• TASK
Here is a block of entries. Write out its lines exactly, from the first through the one containing "NextKeeps s (execBpmBatchRefill".

+++ GIVEN ENTRIES

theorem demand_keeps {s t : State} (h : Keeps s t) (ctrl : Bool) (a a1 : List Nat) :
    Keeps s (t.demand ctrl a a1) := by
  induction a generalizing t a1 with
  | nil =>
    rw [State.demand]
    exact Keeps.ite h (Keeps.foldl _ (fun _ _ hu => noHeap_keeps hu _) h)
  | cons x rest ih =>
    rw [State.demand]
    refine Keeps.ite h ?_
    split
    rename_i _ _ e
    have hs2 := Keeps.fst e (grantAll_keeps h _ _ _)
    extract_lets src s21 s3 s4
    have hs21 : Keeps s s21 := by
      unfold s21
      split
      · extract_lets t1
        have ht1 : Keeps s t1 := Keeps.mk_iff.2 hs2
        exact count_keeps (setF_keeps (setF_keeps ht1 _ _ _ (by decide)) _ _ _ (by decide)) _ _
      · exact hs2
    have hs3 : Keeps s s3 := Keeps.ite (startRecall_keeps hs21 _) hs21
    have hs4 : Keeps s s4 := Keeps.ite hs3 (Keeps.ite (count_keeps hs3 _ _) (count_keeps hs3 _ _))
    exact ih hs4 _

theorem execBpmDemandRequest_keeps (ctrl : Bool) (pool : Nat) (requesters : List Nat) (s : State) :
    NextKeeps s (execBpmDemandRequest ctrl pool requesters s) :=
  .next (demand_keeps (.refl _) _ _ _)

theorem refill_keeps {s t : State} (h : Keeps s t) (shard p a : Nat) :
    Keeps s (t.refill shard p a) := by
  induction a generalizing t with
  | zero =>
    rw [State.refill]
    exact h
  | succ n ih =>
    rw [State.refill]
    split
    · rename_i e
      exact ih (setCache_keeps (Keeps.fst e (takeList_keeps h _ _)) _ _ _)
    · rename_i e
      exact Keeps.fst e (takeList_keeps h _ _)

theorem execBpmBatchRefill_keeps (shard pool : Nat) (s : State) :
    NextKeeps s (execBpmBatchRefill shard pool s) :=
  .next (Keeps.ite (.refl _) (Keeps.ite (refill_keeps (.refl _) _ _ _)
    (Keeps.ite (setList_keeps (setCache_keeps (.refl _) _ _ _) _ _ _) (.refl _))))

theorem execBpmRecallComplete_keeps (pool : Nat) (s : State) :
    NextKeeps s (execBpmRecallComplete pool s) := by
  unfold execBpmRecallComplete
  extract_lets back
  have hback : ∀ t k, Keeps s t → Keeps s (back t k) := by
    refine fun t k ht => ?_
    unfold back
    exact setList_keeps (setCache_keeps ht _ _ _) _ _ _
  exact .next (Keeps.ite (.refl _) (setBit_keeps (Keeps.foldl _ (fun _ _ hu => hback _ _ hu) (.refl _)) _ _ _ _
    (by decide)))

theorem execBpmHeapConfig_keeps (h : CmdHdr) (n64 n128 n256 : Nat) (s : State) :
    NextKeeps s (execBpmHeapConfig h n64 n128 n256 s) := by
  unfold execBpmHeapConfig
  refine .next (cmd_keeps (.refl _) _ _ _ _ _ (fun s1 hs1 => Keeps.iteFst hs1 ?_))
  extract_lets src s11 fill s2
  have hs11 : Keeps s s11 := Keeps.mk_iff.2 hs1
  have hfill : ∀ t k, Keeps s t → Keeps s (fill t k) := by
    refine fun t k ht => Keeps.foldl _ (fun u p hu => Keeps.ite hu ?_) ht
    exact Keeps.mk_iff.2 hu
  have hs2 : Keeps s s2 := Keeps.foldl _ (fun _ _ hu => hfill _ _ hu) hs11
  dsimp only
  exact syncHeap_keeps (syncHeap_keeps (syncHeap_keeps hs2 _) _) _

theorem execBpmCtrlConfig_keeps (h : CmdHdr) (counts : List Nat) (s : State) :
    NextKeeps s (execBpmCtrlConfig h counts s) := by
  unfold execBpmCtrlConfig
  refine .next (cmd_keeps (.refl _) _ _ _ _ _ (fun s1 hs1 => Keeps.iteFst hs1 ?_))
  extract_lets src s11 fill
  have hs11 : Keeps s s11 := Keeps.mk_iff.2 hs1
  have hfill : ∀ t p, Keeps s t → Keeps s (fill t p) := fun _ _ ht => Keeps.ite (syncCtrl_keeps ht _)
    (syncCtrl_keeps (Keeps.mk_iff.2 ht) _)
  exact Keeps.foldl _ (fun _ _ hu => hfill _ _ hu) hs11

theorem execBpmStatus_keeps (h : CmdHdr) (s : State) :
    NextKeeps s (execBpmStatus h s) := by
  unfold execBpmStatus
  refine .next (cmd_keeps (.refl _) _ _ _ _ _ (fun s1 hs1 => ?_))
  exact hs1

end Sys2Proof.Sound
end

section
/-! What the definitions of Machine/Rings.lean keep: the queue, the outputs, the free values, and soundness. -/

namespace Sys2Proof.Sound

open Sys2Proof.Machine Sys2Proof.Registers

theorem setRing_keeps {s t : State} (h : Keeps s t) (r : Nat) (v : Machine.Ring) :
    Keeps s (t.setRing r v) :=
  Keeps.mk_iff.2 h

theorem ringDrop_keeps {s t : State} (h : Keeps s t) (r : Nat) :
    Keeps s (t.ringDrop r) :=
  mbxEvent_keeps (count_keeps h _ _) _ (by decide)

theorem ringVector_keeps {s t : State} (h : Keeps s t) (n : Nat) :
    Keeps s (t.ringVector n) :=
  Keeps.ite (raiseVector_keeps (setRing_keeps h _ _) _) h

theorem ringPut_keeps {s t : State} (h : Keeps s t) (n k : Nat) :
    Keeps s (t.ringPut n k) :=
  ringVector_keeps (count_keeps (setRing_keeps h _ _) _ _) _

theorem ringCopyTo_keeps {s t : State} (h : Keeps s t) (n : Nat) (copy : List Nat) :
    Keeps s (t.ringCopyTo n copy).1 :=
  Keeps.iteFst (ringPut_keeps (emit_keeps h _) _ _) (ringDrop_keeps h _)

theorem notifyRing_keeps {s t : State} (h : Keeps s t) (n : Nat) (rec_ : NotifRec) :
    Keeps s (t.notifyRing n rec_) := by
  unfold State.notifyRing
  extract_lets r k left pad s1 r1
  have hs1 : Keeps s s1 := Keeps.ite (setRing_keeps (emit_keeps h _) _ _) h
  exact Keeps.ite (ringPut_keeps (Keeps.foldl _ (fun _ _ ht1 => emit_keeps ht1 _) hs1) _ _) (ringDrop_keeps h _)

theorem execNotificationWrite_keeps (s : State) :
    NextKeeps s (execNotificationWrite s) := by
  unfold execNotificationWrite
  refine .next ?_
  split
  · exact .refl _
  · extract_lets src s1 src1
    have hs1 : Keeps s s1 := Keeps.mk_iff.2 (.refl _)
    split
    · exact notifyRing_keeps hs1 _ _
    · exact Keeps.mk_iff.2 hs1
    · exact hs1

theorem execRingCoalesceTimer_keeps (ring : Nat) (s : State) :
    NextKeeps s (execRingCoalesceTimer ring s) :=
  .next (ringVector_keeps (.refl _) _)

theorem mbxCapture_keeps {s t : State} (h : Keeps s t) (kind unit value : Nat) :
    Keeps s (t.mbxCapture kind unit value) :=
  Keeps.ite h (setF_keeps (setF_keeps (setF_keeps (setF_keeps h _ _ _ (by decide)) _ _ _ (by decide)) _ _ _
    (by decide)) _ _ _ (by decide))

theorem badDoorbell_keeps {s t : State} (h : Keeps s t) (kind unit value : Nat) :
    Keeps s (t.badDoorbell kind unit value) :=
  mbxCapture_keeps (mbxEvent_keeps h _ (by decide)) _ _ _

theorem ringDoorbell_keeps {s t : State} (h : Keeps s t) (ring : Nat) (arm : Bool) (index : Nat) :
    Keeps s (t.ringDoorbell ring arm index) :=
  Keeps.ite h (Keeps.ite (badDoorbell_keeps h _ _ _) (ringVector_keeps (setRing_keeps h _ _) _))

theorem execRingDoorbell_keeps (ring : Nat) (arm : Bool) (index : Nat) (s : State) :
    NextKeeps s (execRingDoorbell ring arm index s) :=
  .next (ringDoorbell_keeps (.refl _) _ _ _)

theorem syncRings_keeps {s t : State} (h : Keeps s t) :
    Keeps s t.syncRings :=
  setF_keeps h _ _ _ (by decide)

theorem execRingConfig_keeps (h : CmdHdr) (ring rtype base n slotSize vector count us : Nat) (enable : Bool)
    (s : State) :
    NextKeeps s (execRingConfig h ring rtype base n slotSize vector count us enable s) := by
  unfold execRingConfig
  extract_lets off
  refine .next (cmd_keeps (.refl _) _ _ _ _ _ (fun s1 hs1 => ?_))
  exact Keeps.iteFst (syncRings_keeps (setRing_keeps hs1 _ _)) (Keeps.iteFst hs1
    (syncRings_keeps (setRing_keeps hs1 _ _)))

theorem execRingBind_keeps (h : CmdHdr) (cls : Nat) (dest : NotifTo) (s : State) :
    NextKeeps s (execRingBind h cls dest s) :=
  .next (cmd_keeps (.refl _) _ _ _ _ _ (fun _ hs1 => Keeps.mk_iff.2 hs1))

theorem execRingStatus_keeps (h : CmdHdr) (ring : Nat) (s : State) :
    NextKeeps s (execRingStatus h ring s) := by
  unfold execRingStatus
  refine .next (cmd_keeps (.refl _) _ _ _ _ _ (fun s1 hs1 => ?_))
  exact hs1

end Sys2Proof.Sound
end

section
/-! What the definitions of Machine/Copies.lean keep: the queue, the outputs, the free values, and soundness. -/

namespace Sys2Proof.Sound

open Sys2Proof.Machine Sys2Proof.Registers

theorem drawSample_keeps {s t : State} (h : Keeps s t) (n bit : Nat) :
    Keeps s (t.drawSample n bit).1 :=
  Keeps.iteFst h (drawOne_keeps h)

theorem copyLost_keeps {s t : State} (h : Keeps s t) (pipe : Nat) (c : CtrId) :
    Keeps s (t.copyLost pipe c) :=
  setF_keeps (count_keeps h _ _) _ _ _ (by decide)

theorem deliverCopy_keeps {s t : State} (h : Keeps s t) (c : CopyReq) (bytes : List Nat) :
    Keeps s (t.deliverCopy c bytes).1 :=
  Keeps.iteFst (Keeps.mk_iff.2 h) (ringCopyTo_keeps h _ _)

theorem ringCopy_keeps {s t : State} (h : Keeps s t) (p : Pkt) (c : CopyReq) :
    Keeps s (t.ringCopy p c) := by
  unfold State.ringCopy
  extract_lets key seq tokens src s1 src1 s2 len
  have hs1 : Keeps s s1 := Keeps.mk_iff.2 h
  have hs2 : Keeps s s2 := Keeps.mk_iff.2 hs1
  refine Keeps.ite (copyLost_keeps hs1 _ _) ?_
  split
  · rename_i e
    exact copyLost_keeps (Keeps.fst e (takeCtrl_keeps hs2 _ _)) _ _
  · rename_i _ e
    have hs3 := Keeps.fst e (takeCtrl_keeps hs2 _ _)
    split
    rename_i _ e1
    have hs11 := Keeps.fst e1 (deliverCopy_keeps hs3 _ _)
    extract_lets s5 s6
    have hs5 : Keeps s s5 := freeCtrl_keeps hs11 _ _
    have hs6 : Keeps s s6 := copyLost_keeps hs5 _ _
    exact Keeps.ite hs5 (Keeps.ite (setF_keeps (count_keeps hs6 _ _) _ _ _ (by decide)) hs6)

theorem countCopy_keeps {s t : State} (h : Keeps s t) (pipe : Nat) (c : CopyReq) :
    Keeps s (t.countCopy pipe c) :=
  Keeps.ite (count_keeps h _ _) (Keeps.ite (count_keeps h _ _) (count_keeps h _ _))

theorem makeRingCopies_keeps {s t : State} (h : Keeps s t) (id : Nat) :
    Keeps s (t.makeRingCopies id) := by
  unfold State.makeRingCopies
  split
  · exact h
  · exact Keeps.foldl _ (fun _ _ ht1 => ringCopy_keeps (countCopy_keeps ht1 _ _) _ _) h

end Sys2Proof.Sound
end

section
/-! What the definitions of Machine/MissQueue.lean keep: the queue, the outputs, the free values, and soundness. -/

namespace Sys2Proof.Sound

++++++

• FINISHED EXERCISE
theorem demand_keeps {s t : State} (h : Keeps s t) (ctrl : Bool) (a a1 : List Nat) :
    Keeps s (t.demand ctrl a a1) := by
  induction a generalizing t a1 with
  | nil =>
    rw [State.demand]
    exact Keeps.ite h (Keeps.foldl _ (fun _ _ hu => noHeap_keeps hu _) h)
  | cons x rest ih =>
    rw [State.demand]
    refine Keeps.ite h ?_
    split
    rename_i _ _ e
    have hs2 := Keeps.fst e (grantAll_keeps h _ _ _)
    extract_lets src s21 s3 s4
    have hs21 : Keeps s s21 := by
      unfold s21
      split
      · extract_lets t1
        have ht1 : Keeps s t1 := Keeps.mk_iff.2 hs2
        exact count_keeps (setF_keeps (setF_keeps ht1 _ _ _ (by decide)) _ _ _ (by decide)) _ _
      · exact hs2
    have hs3 : Keeps s s3 := Keeps.ite (startRecall_keeps hs21 _) hs21
    have hs4 : Keeps s s4 := Keeps.ite hs3 (Keeps.ite (count_keeps hs3 _ _) (count_keeps hs3 _ _))
    exact ih hs4 _

theorem execBpmDemandRequest_keeps (ctrl : Bool) (pool : Nat) (requesters : List Nat) (s : State) :
    NextKeeps s (execBpmDemandRequest ctrl pool requesters s) :=
  .next (demand_keeps (.refl _) _ _ _)

theorem refill_keeps {s t : State} (h : Keeps s t) (shard p a : Nat) :
    Keeps s (t.refill shard p a) := by
  induction a generalizing t with
  | zero =>
    rw [State.refill]
    exact h
  | succ n ih =>
    rw [State.refill]
    split
    · rename_i e
      exact ih (setCache_keeps (Keeps.fst e (takeList_keeps h _ _)) _ _ _)
    · rename_i e
      exact Keeps.fst e (takeList_keeps h _ _)

theorem execBpmBatchRefill_keeps (shard pool : Nat) (s : State) :
    NextKeeps s (execBpmBatchRefill shard pool s) :=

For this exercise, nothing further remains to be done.